"""

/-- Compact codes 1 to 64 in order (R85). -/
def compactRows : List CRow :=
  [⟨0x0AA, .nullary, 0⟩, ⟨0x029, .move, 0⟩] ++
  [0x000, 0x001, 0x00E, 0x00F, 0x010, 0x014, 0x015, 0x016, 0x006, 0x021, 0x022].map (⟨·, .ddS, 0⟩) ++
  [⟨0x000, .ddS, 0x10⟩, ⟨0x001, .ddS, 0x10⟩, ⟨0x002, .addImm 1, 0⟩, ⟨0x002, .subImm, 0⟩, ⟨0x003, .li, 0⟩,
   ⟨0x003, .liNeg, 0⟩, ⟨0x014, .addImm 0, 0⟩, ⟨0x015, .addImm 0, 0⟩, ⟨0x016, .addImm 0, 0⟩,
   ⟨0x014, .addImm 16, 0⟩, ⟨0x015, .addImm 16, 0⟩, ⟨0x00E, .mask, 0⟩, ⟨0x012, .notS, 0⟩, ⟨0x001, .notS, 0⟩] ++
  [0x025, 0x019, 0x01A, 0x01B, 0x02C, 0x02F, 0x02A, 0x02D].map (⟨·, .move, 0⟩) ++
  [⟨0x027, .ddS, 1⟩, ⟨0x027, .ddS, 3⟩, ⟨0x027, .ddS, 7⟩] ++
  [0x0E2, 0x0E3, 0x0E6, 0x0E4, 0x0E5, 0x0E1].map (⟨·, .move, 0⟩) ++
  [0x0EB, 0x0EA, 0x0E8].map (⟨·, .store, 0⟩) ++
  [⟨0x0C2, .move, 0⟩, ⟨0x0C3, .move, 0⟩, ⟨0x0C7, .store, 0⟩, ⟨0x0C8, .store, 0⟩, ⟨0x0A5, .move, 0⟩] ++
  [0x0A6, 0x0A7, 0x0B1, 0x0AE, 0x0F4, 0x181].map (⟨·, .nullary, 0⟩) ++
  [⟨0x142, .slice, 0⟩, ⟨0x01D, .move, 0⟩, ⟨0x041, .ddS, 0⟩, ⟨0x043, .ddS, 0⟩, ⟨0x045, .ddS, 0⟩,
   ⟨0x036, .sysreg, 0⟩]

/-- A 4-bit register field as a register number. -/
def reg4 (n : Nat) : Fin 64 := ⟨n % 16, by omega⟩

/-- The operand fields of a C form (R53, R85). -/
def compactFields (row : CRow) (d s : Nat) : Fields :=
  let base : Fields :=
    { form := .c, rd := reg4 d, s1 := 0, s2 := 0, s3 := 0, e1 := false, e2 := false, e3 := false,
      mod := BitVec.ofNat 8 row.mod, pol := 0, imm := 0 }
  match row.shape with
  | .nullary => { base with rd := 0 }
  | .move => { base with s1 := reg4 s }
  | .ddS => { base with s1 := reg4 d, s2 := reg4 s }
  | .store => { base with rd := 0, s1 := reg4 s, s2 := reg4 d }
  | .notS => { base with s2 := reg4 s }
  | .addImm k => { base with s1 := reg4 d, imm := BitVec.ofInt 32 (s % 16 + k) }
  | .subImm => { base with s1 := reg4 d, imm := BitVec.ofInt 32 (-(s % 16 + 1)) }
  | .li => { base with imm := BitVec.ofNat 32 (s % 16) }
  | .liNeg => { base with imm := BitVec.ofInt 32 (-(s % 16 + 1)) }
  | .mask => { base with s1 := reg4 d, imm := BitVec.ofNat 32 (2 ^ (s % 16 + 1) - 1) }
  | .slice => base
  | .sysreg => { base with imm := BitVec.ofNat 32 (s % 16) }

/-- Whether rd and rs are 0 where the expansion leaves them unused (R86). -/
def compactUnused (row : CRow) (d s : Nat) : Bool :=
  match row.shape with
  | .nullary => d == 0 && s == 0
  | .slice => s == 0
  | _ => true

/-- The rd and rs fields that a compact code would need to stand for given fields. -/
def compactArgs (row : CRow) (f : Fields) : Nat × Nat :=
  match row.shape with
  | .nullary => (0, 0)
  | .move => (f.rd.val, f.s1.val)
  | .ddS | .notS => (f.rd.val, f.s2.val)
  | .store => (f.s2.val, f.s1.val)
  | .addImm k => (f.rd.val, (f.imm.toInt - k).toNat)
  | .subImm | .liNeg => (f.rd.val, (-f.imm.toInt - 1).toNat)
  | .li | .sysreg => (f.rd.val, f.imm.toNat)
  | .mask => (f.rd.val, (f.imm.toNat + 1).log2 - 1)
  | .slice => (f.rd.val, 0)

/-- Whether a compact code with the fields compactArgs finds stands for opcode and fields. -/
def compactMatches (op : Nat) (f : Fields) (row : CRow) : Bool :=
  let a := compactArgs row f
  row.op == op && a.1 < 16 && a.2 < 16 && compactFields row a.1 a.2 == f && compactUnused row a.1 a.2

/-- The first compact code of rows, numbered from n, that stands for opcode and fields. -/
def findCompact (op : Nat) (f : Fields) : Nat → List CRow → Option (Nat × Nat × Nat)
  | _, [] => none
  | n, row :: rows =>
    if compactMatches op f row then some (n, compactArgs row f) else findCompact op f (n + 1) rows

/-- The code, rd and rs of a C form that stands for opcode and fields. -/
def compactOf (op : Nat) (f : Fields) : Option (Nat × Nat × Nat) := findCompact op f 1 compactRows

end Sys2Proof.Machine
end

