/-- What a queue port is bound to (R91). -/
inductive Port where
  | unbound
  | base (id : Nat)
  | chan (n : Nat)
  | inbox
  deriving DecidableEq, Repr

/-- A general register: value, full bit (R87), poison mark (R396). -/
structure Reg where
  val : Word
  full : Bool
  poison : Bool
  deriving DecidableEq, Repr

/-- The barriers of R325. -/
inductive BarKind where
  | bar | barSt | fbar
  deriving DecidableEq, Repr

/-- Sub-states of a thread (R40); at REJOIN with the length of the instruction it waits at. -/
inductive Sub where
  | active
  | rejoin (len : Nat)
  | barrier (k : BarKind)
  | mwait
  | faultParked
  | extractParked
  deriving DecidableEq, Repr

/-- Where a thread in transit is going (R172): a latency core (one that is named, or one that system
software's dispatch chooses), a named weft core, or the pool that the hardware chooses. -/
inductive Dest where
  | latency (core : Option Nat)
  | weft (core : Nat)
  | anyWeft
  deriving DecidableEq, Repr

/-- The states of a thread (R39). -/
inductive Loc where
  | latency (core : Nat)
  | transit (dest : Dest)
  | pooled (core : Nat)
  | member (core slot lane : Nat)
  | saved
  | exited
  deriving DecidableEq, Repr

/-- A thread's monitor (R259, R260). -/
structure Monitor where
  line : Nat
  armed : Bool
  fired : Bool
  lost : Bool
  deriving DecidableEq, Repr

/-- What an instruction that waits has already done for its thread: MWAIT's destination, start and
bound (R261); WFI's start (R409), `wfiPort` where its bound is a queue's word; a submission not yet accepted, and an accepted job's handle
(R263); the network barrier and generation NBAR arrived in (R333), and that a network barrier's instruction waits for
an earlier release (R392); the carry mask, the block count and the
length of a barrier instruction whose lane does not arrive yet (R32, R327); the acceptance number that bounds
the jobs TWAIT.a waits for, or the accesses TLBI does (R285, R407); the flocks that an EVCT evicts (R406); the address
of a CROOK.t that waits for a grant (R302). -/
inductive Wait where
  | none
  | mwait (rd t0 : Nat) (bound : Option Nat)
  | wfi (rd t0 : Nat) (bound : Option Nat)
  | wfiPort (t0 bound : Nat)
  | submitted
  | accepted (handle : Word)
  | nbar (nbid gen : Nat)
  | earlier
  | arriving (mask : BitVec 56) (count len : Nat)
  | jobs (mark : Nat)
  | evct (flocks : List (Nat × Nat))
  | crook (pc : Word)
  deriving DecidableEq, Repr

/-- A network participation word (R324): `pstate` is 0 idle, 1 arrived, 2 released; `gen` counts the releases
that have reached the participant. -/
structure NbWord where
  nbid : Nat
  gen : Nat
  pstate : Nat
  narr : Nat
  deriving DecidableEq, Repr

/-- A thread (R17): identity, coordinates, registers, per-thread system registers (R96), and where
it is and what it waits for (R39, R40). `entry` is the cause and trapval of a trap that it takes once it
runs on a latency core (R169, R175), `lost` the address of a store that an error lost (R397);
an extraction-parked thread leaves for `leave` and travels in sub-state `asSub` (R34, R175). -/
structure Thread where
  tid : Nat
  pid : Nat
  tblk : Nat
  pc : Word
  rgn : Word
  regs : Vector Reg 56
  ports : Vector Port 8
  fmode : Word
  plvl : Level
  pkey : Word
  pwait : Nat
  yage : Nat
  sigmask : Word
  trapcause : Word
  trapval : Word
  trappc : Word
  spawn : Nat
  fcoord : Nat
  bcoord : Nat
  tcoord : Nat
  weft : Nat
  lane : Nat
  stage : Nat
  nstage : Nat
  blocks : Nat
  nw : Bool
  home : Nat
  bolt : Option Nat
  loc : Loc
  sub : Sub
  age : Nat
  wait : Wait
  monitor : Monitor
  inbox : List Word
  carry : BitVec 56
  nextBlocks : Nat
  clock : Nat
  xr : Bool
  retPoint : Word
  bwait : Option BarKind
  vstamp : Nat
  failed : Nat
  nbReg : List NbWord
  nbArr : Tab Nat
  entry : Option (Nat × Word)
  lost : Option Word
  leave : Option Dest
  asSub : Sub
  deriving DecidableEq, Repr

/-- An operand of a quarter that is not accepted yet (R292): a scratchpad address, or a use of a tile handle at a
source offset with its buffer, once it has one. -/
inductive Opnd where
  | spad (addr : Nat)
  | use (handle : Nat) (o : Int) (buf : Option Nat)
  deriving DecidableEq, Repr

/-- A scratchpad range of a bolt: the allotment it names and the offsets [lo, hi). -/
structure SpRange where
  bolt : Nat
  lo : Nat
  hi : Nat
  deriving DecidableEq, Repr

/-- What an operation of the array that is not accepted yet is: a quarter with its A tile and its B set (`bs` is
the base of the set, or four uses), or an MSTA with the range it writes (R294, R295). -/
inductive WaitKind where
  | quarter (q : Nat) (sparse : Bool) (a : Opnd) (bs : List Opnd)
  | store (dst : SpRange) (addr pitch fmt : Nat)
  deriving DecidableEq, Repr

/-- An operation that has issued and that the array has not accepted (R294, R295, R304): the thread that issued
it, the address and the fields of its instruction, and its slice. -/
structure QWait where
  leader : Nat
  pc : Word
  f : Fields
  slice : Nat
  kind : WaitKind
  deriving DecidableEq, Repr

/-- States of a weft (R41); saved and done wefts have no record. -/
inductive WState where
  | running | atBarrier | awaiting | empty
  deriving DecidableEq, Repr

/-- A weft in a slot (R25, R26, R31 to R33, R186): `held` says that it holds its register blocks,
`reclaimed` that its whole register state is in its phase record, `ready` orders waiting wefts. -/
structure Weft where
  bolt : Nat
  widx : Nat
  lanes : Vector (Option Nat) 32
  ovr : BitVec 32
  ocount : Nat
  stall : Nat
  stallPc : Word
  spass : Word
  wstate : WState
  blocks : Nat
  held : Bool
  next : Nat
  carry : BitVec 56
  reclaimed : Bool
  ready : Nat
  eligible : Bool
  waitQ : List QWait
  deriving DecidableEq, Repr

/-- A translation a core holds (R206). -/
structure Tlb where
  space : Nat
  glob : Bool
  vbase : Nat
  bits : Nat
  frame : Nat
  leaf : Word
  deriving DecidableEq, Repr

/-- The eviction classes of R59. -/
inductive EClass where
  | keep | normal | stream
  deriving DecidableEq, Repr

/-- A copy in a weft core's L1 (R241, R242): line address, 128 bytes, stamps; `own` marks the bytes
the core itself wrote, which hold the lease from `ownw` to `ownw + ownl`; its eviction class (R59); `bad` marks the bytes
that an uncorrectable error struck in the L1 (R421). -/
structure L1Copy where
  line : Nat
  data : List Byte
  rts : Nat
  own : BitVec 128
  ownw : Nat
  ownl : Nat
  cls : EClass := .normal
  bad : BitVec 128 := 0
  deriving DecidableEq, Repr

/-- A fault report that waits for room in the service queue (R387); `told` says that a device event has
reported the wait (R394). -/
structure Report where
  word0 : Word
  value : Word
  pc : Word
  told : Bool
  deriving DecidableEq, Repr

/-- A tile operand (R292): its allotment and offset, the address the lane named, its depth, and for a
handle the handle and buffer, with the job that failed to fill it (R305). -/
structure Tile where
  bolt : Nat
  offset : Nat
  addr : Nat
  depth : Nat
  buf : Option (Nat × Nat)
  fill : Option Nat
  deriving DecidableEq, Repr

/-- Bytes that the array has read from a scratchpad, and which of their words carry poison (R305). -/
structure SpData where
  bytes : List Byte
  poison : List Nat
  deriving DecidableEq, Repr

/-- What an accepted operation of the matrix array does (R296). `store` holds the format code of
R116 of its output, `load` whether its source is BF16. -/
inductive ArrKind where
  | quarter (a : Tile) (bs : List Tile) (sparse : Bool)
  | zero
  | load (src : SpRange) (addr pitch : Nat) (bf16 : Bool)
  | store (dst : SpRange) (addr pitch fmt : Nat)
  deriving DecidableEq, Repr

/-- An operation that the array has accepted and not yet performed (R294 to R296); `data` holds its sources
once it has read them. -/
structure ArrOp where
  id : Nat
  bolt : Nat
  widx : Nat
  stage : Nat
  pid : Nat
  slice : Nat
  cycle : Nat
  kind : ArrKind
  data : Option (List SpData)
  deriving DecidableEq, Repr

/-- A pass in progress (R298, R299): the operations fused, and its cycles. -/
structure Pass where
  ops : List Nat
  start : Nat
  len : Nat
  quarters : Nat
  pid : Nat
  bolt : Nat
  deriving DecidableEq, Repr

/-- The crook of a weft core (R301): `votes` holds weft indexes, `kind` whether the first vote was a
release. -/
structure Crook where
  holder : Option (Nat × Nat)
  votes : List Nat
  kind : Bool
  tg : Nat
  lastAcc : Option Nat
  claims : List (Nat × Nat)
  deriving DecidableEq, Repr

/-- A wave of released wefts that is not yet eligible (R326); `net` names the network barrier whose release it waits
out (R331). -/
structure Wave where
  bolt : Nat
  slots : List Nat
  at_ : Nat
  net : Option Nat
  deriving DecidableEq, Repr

"""

__Requirement__
Find each line in the records above that contains "waits", and copy it.

__Answer section__
/-- Sub-states of a thread (R40); at REJOIN with the length of the instruction it waits at. -/
/-- What an instruction that waits has already done for its thread: MWAIT's destination, start and
(R263); the network barrier and generation NBAR arrived in (R333), and that a network barrier's instruction waits for
the jobs TWAIT.a waits for, or the accesses TLBI does (R285, R407); the flocks that an EVCT evicts (R406); the address
of a CROOK.t that waits for a grant (R302). -/
it is and what it waits for (R39, R40). `entry` is the cause and trapval of a trap that it takes once it
/-- A fault report that waits for room in the service queue (R387); `told` says that a device event has
/-- A wave of released wefts that is not yet eligible (R326); `net` names the network barrier whose release it waits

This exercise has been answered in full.